Sie fuhr sich mit der Hand durchs Haar und steckte es mit einer beiläufigen Bewegung eng am Hinterkopf zusammen. Ein Mann blieb stehen und starrte sie an. Brutus warf ihm einen finsteren Blick zu, woraufhin Servilia ein Kichern unterdrücken musste. Manchmal versuchte er sie zu beschützen und vergaß dabei, dass sie schon sein ganzes junges Leben lang in der Stadt überlebt hatte. Doch von ihm ließ sie es sich gefallen.

»Heute tagt der Senat«, sagte sie, als sie sah, wie Brutus versuchte, durch die Bronzetüren in die dunkle Vorhalle zu blicken.

»Weißt du, worüber heute debattiert wird?«, fragte er.

Er hatte inzwischen akzeptiert, dass es hinsichtlich des Senats nur wenig gab, worüber sie nicht Bescheid wusste. Er hatte sie nicht gefragt, ob sie Liebhaber in der Nobilitas hatte, aber die Art und Weise, wie er dem Thema vorsichtig auswich, ließ an seinem Verdacht nicht zweifeln. Sie lächelte ihn an.

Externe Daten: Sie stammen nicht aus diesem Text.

-- ==== Sys2Proof/Laws/Datapath.lean ====
section
/-! SUPPORT. What the field check, placement and extraction compute. -/

namespace Sys2Proof.Machine

/-! ## The field check -/

/-- The unrecognised TYPE codes are 11 to 15 (30_encoding.md R116). -/
theorem dataTypeOf_eq_none {c : BitVec 4} : dataTypeOf c = none ↔ 11 ≤ c.toNat := by
  revert c; decide

/-- A recognised TYPE code is its data type's own (30_encoding.md R115). -/
theorem dataTypeOf_eq_some {c : BitVec 4} {t : DataType} : dataTypeOf c = some t ↔ c = typeCode t := by
  revert c; cases t <;> decide

/-- What the field check answers, and when (40_codec_datapath.md R142). -/
theorem checkSpec_ok {c : Cfg} {t : DataType} (ht : dataTypeOf c.dtype = some t) (h : (c.field t).Legal) :
    checkSpec c = .ok (c.field t) := by
  obtain ⟨h1, h2, h3⟩ := h
  simp only [Cfg.field] at h1 h2 h3
  simp only [checkSpec, ht]
  rw [if_neg (by omega), if_neg (by omega)]
  rfl

/-- The field check fails with INFO 1 on an unrecognised TYPE. -/
theorem checkSpec_type {c : Cfg} (h : 11 ≤ c.dtype.toNat) : checkSpec c = .error { code := .invalidFieldSpec, info := 1 } := by
  simp only [checkSpec, dataTypeOf_eq_none.2 h]

/-- Every other TYPE is recognised. -/
theorem exists_dataTypeOf {c : BitVec 4} (h : c.toNat ≤ 10) : ∃ t, dataTypeOf c = some t := by
  cases ht : dataTypeOf c with
  | none => exact absurd (dataTypeOf_eq_none.1 ht) (by omega)
  | some t => exact ⟨t, rfl⟩

/-- The field check fails with INFO 2 on a START out of range. -/
theorem checkSpec_start {c : Cfg} (h : c.dtype.toNat ≤ 10) (hs : 64 ≤ c.start.toNat) :
    checkSpec c = .error { code := .invalidFieldSpec, info := 2 } := by
  obtain ⟨t, ht⟩ := exists_dataTypeOf h
  simp only [checkSpec, ht, hs, if_true]

/-- The field check fails with INFO 3 on a LEN out of range. -/
theorem checkSpec_len {c : Cfg} (h : c.dtype.toNat ≤ 10) (hs : c.start.toNat ≤ 63)
    (hl : c.len.toNat = 0 ∨ 65 ≤ c.len.toNat) : checkSpec c = .error { code := .invalidFieldSpec, info := 3 } := by
  obtain ⟨t, ht⟩ := exists_dataTypeOf h
  simp only [checkSpec, ht]
  rw [if_neg (by omega), if_pos hl]

/-- A field the check passes is CFG's, of a recognised type and in range. -/
theorem checkSpec_cases {c : Cfg} {f : FieldSpec} (h : checkSpec c = .ok f) :
    ∃ t, dataTypeOf c.dtype = some t ∧ f = c.field t ∧ f.Legal := by
  unfold checkSpec at h
  split at h
  · cases h
  · rename_i t ht
    split_ifs at h with h1 h2
    cases h
    refine ⟨t, ht, rfl, ?_⟩
    simp only [FieldSpec.Legal]
    omega

/-- An error of the field check is INVALID_FIELD_SPEC with INFO 1, 2 or 3. -/
theorem checkSpec_error {c : Cfg} {e : Raised} (h : checkSpec c = .error e) :
    e.code = .invalidFieldSpec ∧ e.info ∈ [1, 2, 3] ∧ ¬ c.Legal := by
  unfold checkSpec at h
  split at h
  · rename_i ht
    cases h
    have := dataTypeOf_eq_none.1 ht
    exact ⟨rfl, by simp, fun hl => by have := hl.1; omega⟩
  · split_ifs at h with h1 h2
    · cases h
      exact ⟨rfl, by simp, fun hl => by have := hl.2.1; omega⟩
    · cases h
      exact ⟨rfl, by simp, fun hl => by have := hl.2.2; omega⟩

/-! ## The numeric conversion -/

/-- A binary64 is a NaN for the model exactly when R17's fields say so. -/
theorem binary64_isNaN (x : Word) : binary64.isNaN x.toNat = true ↔ NaN64 x := by
  have e1 : x.extractLsb' 52 11 = 0x7FF ↔ x.toNat / 2 ^ 52 % 2 ^ 11 = 2 ^ 11 - 1 := by
    rw [← BitVec.toNat_inj]; simp [Nat.shiftRight_eq_div_pow]
  have e2 : x.extractLsb' 0 52 ≠ 0 ↔ x.toNat % 2 ^ 52 ≠ 0 := by
    rw [Ne, ← BitVec.toNat_inj]; simp
  rw [NaN64, e1, e2]
  simp [Format.isNaN, Format.expOf, Format.fracOf, Format.expOnes, binary64]

/-- A binary64 is an infinity for the model exactly when R17's fields say so. -/
theorem binary64_isInf (x : Word) : binary64.isInf x.toNat = true ↔ Inf64 x := by
  have e1 : x.extractLsb' 52 11 = 0x7FF ↔ x.toNat / 2 ^ 52 % 2 ^ 11 = 2 ^ 11 - 1 := by
    rw [← BitVec.toNat_inj]; simp [Nat.shiftRight_eq_div_pow]
  have e2 : x.extractLsb' 0 52 = 0 ↔ x.toNat % 2 ^ 52 = 0 := by
    rw [← BitVec.toNat_inj]; simp
  rw [Inf64, e1, e2]
  simp [Format.isInf, Format.expOf, Format.fracOf, Format.expOnes, binary64]

/-- A finite binary64 has an exponent field that is not all ones. -/
theorem finite64_iff (x : Word) : Finite64 x ↔ binary64.expOf x.toNat ≠ binary64.expOnes := by
  rw [Finite64, Ne, ← BitVec.toNat_inj]
  simp [Format.expOf, Format.expOnes, binary64, Nat.shiftRight_eq_div_pow]

/-- An error of the numeric conversion is VALUE_NOT_FINITE, of an integer type, for a NaN or an infinity. -/
theorem typeWord_error {t : DataType} {x : Word} {e : Raised} (h : typeWord t x = .error e) :
    isFloat t = false ∧ ((NaN64 x ∧ e = { code := .valueNotFinite, info := 1 })
      ∨ (Inf64 x ∧ e = { code := .valueNotFinite, info := 2 })) := by
  cases t <;> simp only [typeWord, reduceCtorEq] at h <;> refine ⟨rfl, ?_⟩ <;> split_ifs at h with h1 h2 <;>
    first
      | exact .inl ⟨(binary64_isNaN x).1 h1, by simpa using h.symm⟩
      | exact .inr ⟨(binary64_isInf x).1 h2, by simpa using h.symm⟩

/-- An integer type refuses a NaN. -/
theorem typeWord_nan {t : DataType} {x : Word} (ht : isFloat t = false) (hx : NaN64 x) :
    typeWord t x = .error { code := .valueNotFinite, info := 1 } := by
  have h := (binary64_isNaN x).2 hx
  cases t <;> first | exact absurd ht (by decide) | simp only [typeWord, h, if_true]

/-- An integer type refuses an infinity. -/
theorem typeWord_inf {t : DataType} {x : Word} (ht : isFloat t = false) (hx : Inf64 x) :
    typeWord t x = .error { code := .valueNotFinite, info := 2 } := by
  have h := (binary64_isInf x).2 hx
  have hn : binary64.isNaN x.toNat = false := by
    rw [← Bool.not_eq_true]
    exact fun hc => ((binary64_isNaN x).1 hc).2 hx.2
  cases t <;> first | exact absurd ht (by decide) | simp [typeWord, h, hn]

/-! ## Placement and extraction -/

/-- The effective start lies between −56 and 70 (40_codec_datapath.md R152). -/
theorem effStart_bounds {f : FieldSpec} (h : f.Legal) : -56 ≤ effStart f ∧ effStart f ≤ 70 := by
  obtain ⟨h1, -, -⟩ := h
  rcases f with ⟨t, e, s, l⟩
  cases e <;> cases t <;> simp [effStart, typeWidth] at * <;> omega

/-- The truncated length lies between 1 and 64 (40_codec_datapath.md R153). -/
theorem truncLen_bounds {f : FieldSpec} (h : f.Legal) : 1 ≤ truncLen f ∧ truncLen f ≤ 64 := by
  obtain ⟨h1, h2, h3⟩ := h
  simp only [truncLen]
  omega

/-- The bits of a placed word: bit i − s of the word where that lies in the field, else 0. -/
theorem place_getLsbD (f : FieldSpec) (w : Word) (h : f.Legal) {i : Nat} (hi : i < 64) :
    (place f w).getLsbD i
      = (decide (0 ≤ (i : ℤ) - effStart f ∧ (i : ℤ) - effStart f < truncLen f)
          && w.getLsbD ((i : ℤ) - effStart f).toNat) := by
  have hs := effStart_bounds h
  have hl := truncLen_bounds h
  unfold place fieldMask
  split
  · rename_i h0
    obtain ⟨n, hn⟩ := Int.eq_ofNat_of_zero_le h0
    simp only [hn, Int.toNat_natCast, BitVec.getLsbD_shiftLeft, BitVec.getLsbD_and, lowMask_getLsbD, hi, decide_true,
      Bool.true_and]
    by_cases hc : i < n
    · have : ¬ (0 ≤ (i : ℤ) - n ∧ (i : ℤ) - n < truncLen f) := by omega
      rw [decide_eq_false this]
      simp [hc]
    · have e : ((i : ℤ) - n).toNat = i - n := by omega
      have h64 : i - n < 64 := by omega
      rw [e]
      by_cases hL : i - n < truncLen f
      · have : 0 ≤ (i : ℤ) - n ∧ (i : ℤ) - n < truncLen f := by omega
        rw [decide_eq_true this]
        simp [hc, h64, hL]
      · have : ¬ (0 ≤ (i : ℤ) - n ∧ (i : ℤ) - n < truncLen f) := by omega
        rw [decide_eq_false this]
        simp [hL]
  · rename_i h0
    obtain ⟨n, hn⟩ := Int.eq_ofNat_of_zero_le (show 0 ≤ -effStart f by omega)
    have hs' : effStart f = -(n : ℤ) := by omega
    simp only [hs', Int.neg_neg, Int.toNat_natCast, BitVec.getLsbD_and, BitVec.getLsbD_ushiftRight, lowMask_getLsbD]
    have e : ((i : ℤ) - -(n : ℤ)).toNat = n + i := by omega
    rw [e]
    by_cases hL : n + i < truncLen f
    · have h1 : 0 ≤ (i : ℤ) - -(n : ℤ) ∧ (i : ℤ) - -(n : ℤ) < truncLen f := by omega
      have h2 : n + i < 64 := by omega
      rw [decide_eq_true h1]
      simp [hL, h2]
    · have h1 : ¬ (0 ≤ (i : ℤ) - -(n : ℤ) ∧ (i : ℤ) - -(n : ℤ) < truncLen f) := by omega
      rw [decide_eq_false h1]
      simp [hL]

/-- The bits of an extracted field: bit j + s of the payload where that lies in it and in the field, else 0. -/
theorem extract_getLsbD (f : FieldSpec) (p : Word) (h : f.Legal) {j : Nat} (hj : j < 64) :
    (extract f p).getLsbD j
      = (decide (0 ≤ (j : ℤ) + effStart f ∧ (j : ℤ) + effStart f < 64 ∧ j < truncLen f)
          && p.getLsbD ((j : ℤ) + effStart f).toNat) := by
  have hs := effStart_bounds h
  have hl := truncLen_bounds h
  unfold extract fieldMask
  split
  · rename_i h0
    obtain ⟨n, hn⟩ := Int.eq_ofNat_of_zero_le h0
    simp only [hn, Int.toNat_natCast, BitVec.getLsbD_and, BitVec.getLsbD_ushiftRight, lowMask_getLsbD, hj, decide_true,
      Bool.true_and]
    have e : ((j : ℤ) + n).toNat = n + j := by omega
    rw [e]
    by_cases h64 : n + j < 64
    · by_cases hL : j < truncLen f
      · have : 0 ≤ (j : ℤ) + n ∧ (j : ℤ) + n < 64 ∧ j < truncLen f := by omega
        simp [this]
      · simp [hL]
    · have : p.getLsbD (n + j) = false := BitVec.getLsbD_of_ge _ _ (by omega)
      simp [this]
  · rename_i h0
    obtain ⟨n, hn⟩ := Int.eq_ofNat_of_zero_le (show 0 ≤ -effStart f by omega)
    have hs' : effStart f = -(n : ℤ) := by omega
    simp only [hs', Int.neg_neg, Int.toNat_natCast, BitVec.getLsbD_and, BitVec.getLsbD_ushiftRight,
      BitVec.getLsbD_shiftLeft, lowMask_getLsbD, hj, decide_true, Bool.true_and]
    by_cases hc : j < n
    · have : ¬ (0 ≤ (j : ℤ) + -(n : ℤ) ∧ (j : ℤ) + -(n : ℤ) < 64 ∧ j < truncLen f) := by omega
      simp [hc]
    · have e : ((j : ℤ) + -(n : ℤ)).toNat = j - n := by omega
      have e2 : n + (j - n) = j := by omega
      rw [e, e2]
      by_cases hL : j < truncLen f
      · have : 0 ≤ (j : ℤ) + -(n : ℤ) ∧ (j : ℤ) + -(n : ℤ) < 64 ∧ j < truncLen f := by omega
        rw [decide_eq_true this]
        simp [hc, hj, hL]
      · simp [hL]

/-- The bits of the kept mask: those that placement keeps. -/
theorem keptMask_getLsbD (f : FieldSpec) (h : f.Legal) {j : Nat} (hj : j < 64) :
    (keptMask f).getLsbD j
      = decide (0 ≤ (j : ℤ) + effStart f ∧ (j : ℤ) + effStart f < 64 ∧ j < truncLen f) := by
  have hs := effStart_bounds h
  have hl := truncLen_bounds h
  unfold keptMask
  split
  · have : ¬ (0 ≤ (j : ℤ) + effStart f ∧ (j : ℤ) + effStart f < 64 ∧ j < truncLen f) := by omega
    simp [this]
  · split
    · simp only [lowMask_getLsbD, hj, decide_true, Bool.true_and]
      congr 1
      simp only [eq_iff_iff]
      omega
    · split
      · rename_i h1 h2 h3
        obtain ⟨n, hn⟩ := Int.eq_ofNat_of_zero_le (show 0 ≤ -effStart f by omega)
        have hs' : effStart f = -(n : ℤ) := by omega
        simp only [hs', Int.neg_neg, Int.toNat_natCast] at *
        have hsub : lowMask (truncLen f) - lowMask n = lowMask (truncLen f) &&& ~~~ lowMask n := by
          have hle : lowMask (truncLen f) &&& lowMask n = lowMask n := by
            apply BitVec.eq_of_getLsbD_eq
            intro i hi
            simp only [BitVec.getLsbD_and, lowMask_getLsbD, hi, decide_true, Bool.true_and, ← Bool.decide_and]
            congr 1
            simp only [eq_iff_iff]
            omega
          have h0 : (lowMask (truncLen f) &&& ~~~ lowMask n) &&& lowMask n = 0 := by
            apply BitVec.eq_of_getLsbD_eq
            intro i hi
            simp only [BitVec.getLsbD_and, BitVec.getLsbD_not, hi, decide_true, Bool.true_and]
            cases (lowMask n).getLsbD i <;> simp
          have hor : (lowMask (truncLen f) &&& ~~~ lowMask n) ||| lowMask n = lowMask (truncLen f) := by
            apply BitVec.eq_of_getLsbD_eq
            intro i hi
            have := congrArg (fun b => b.getLsbD i) hle
            simp only [BitVec.getLsbD_and] at this
            simp only [BitVec.getLsbD_and, BitVec.getLsbD_or, BitVec.getLsbD_not, hi, decide_true, Bool.true_and]
            revert this
            cases (lowMask n).getLsbD i <;> cases (lowMask (truncLen f)).getLsbD i <;> simp
          have hadd := BitVec.add_eq_or_of_and_eq_zero _ _ h0
          rw [hor] at hadd
          exact sub_eq_of_eq_add hadd.symm
        rw [hsub]
        simp only [BitVec.getLsbD_and, BitVec.getLsbD_not, lowMask_getLsbD, hj, decide_true, Bool.true_and, ← decide_not,
          ← Bool.decide_and]
        congr 1
        simp only [eq_iff_iff]
        omega
      · have : ¬ (0 ≤ (j : ℤ) + effStart f ∧ (j : ℤ) + effStart f < 64 ∧ j < truncLen f) := by omega
        simp [this]

end Sys2Proof.Machine
end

»Das meiste ist schrecklich öde: Ernennungen, Stadtverordnungen, Steuern. Diesen verstaubten Mumien scheint das Spaß zu machen. Es wird bestimmt dunkel, bis sie fertig sind.«

»Ich würde es mir gerne anhören«, sagte er sehnsüchtig. »Ob nun öde oder nicht, ich würde diesen Leuten gerne einen Tag lang zuhören. Von diesem Gebäude aus werden die Geschicke des gesamten römischen Reiches bestimmt.«

»Nach spätestens einer Stunde würdest du dich langweilen. Der größte Teil der eigentlichen Arbeit passiert im Hintergrund. Was du siehst, ist nur das letzte Stadium von Gesetzen, über denen sie schon wochenlang gebrütet haben. Nichts, was einen jungen Mann begeistern könnte.«

»Mich schon«, erwiderte er. Servilia nahm den wehmütigen Unterton in seiner Stimme wahr und fragte sich erneut, was sie mit ihm anfangen sollte. Es schien ihm zu genügen, die Vormittage mit ihr zu verbringen, aber keiner von ihnen hatte bisher über die Zukunft geredet. Vielleicht war es richtig, einfach nur die Gegenwart des anderen zu genießen, manchmal jedoch sah sie deutlich sein Verlangen, weiterzukommen, das aber bisher noch kein Ziel gefunden hatte. Sie wusste, dass er sich treiben ließ, wenn er mit ihr zusammen war, dass er eine Weile von seinem Lebensweg abschweifte. Sie wollte keinen Augenblick davon missen, aber vielleicht brauchte er doch einen Anstoß, um sich wieder selbst zu finden.

»In einer Woche beraten sie über die Ernennung der höchsten Posten«, sagte sie leichthin. »Rom bekommt einen neuen Pontifex Maximus und neue Beamte. Auch das Oberkommando über die Legionen wird in diesen Tagen festgelegt.« Aus den Augenwinkeln sah sie, wie sein Kopf ruckartig herumfuhr. Unter seinem entspannten Äußeren schlummerte also doch noch ein ordentliches Maß an Ehrgeiz!